___ Data ___
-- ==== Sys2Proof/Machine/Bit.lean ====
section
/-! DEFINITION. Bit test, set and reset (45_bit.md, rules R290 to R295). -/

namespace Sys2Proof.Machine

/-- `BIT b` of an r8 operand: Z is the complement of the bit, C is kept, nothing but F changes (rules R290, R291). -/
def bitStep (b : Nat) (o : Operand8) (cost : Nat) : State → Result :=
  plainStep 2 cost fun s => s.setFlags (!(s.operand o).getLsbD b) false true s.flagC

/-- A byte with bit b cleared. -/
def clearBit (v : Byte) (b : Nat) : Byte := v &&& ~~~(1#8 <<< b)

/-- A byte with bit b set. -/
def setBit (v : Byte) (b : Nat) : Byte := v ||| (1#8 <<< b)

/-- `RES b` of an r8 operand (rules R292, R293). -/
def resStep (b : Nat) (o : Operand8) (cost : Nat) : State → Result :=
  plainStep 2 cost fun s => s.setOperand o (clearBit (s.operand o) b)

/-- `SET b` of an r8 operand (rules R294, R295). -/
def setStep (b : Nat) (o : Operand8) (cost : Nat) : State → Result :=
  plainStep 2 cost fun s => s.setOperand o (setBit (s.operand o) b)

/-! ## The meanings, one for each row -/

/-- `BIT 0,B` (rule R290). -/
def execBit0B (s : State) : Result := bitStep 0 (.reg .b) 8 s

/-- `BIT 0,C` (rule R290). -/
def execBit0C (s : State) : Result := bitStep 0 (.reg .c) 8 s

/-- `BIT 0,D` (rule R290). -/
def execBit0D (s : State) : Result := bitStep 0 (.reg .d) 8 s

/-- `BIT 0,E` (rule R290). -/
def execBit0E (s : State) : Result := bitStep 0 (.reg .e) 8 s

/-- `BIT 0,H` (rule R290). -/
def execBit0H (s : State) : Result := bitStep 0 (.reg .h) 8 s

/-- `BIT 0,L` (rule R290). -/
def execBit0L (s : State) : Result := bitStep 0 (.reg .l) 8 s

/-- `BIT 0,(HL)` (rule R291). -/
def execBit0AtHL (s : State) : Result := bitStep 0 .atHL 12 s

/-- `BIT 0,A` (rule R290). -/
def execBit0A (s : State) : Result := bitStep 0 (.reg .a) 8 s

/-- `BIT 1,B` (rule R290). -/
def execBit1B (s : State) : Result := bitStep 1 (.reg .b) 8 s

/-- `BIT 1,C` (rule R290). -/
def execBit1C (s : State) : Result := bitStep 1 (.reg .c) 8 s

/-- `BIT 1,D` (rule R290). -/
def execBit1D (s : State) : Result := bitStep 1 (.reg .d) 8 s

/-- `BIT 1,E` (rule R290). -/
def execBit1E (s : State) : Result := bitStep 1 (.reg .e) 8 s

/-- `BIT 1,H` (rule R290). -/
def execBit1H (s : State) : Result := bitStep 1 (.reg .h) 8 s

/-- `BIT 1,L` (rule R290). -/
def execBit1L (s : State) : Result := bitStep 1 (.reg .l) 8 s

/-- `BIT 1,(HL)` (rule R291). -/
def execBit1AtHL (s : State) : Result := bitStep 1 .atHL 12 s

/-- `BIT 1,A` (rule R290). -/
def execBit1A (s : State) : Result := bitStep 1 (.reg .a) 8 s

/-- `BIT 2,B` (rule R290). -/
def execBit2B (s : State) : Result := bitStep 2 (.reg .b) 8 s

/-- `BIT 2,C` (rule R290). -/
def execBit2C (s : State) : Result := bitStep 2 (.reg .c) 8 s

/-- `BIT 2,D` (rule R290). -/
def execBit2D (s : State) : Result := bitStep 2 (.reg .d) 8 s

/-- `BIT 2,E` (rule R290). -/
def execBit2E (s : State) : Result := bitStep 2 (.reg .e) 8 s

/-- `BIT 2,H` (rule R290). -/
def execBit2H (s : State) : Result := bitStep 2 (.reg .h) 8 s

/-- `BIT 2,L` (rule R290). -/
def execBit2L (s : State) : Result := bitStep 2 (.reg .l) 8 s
___
▶ **Assignment**
Print all of the entries exactly as they are written.

▶ **Output for this task**
-- ==== Sys2Proof/Machine/Bit.lean ====
section
/-! DEFINITION. Bit test, set and reset (45_bit.md, rules R290 to R295). -/

namespace Sys2Proof.Machine

/-- `BIT b` of an r8 operand: Z is the complement of the bit, C is kept, nothing but F changes (rules R290, R291). -/
def bitStep (b : Nat) (o : Operand8) (cost : Nat) : State → Result :=
  plainStep 2 cost fun s => s.setFlags (!(s.operand o).getLsbD b) false true s.flagC

/-- A byte with bit b cleared. -/
def clearBit (v : Byte) (b : Nat) : Byte := v &&& ~~~(1#8 <<< b)

/-- A byte with bit b set. -/
def setBit (v : Byte) (b : Nat) : Byte := v ||| (1#8 <<< b)

/-- `RES b` of an r8 operand (rules R292, R293). -/
def resStep (b : Nat) (o : Operand8) (cost : Nat) : State → Result :=
  plainStep 2 cost fun s => s.setOperand o (clearBit (s.operand o) b)

/-- `SET b` of an r8 operand (rules R294, R295). -/
def setStep (b : Nat) (o : Operand8) (cost : Nat) : State → Result :=
  plainStep 2 cost fun s => s.setOperand o (setBit (s.operand o) b)

/-! ## The meanings, one for each row -/

/-- `BIT 0,B` (rule R290). -/
def execBit0B (s : State) : Result := bitStep 0 (.reg .b) 8 s

/-- `BIT 0,C` (rule R290). -/
def execBit0C (s : State) : Result := bitStep 0 (.reg .c) 8 s

/-- `BIT 0,D` (rule R290). -/
def execBit0D (s : State) : Result := bitStep 0 (.reg .d) 8 s

/-- `BIT 0,E` (rule R290). -/
def execBit0E (s : State) : Result := bitStep 0 (.reg .e) 8 s

/-- `BIT 0,H` (rule R290). -/
def execBit0H (s : State) : Result := bitStep 0 (.reg .h) 8 s

/-- `BIT 0,L` (rule R290). -/
def execBit0L (s : State) : Result := bitStep 0 (.reg .l) 8 s

/-- `BIT 0,(HL)` (rule R291). -/
def execBit0AtHL (s : State) : Result := bitStep 0 .atHL 12 s

/-- `BIT 0,A` (rule R290). -/
def execBit0A (s : State) : Result := bitStep 0 (.reg .a) 8 s

/-- `BIT 1,B` (rule R290). -/
def execBit1B (s : State) : Result := bitStep 1 (.reg .b) 8 s

/-- `BIT 1,C` (rule R290). -/
def execBit1C (s : State) : Result := bitStep 1 (.reg .c) 8 s

/-- `BIT 1,D` (rule R290). -/
def execBit1D (s : State) : Result := bitStep 1 (.reg .d) 8 s

/-- `BIT 1,E` (rule R290). -/
def execBit1E (s : State) : Result := bitStep 1 (.reg .e) 8 s

/-- `BIT 1,H` (rule R290). -/
def execBit1H (s : State) : Result := bitStep 1 (.reg .h) 8 s

/-- `BIT 1,L` (rule R290). -/
def execBit1L (s : State) : Result := bitStep 1 (.reg .l) 8 s

/-- `BIT 1,(HL)` (rule R291). -/
def execBit1AtHL (s : State) : Result := bitStep 1 .atHL 12 s

/-- `BIT 1,A` (rule R290). -/
def execBit1A (s : State) : Result := bitStep 1 (.reg .a) 8 s

/-- `BIT 2,B` (rule R290). -/
def execBit2B (s : State) : Result := bitStep 2 (.reg .b) 8 s

/-- `BIT 2,C` (rule R290). -/
def execBit2C (s : State) : Result := bitStep 2 (.reg .c) 8 s

/-- `BIT 2,D` (rule R290). -/
def execBit2D (s : State) : Result := bitStep 2 (.reg .d) 8 s

/-- `BIT 2,E` (rule R290). -/
def execBit2E (s : State) : Result := bitStep 2 (.reg .e) 8 s

/-- `BIT 2,H` (rule R290). -/
def execBit2H (s : State) : Result := bitStep 2 (.reg .h) 8 s

/-- `BIT 2,L` (rule R290). -/
def execBit2L (s : State) : Result := bitStep 2 (.reg .l) 8 s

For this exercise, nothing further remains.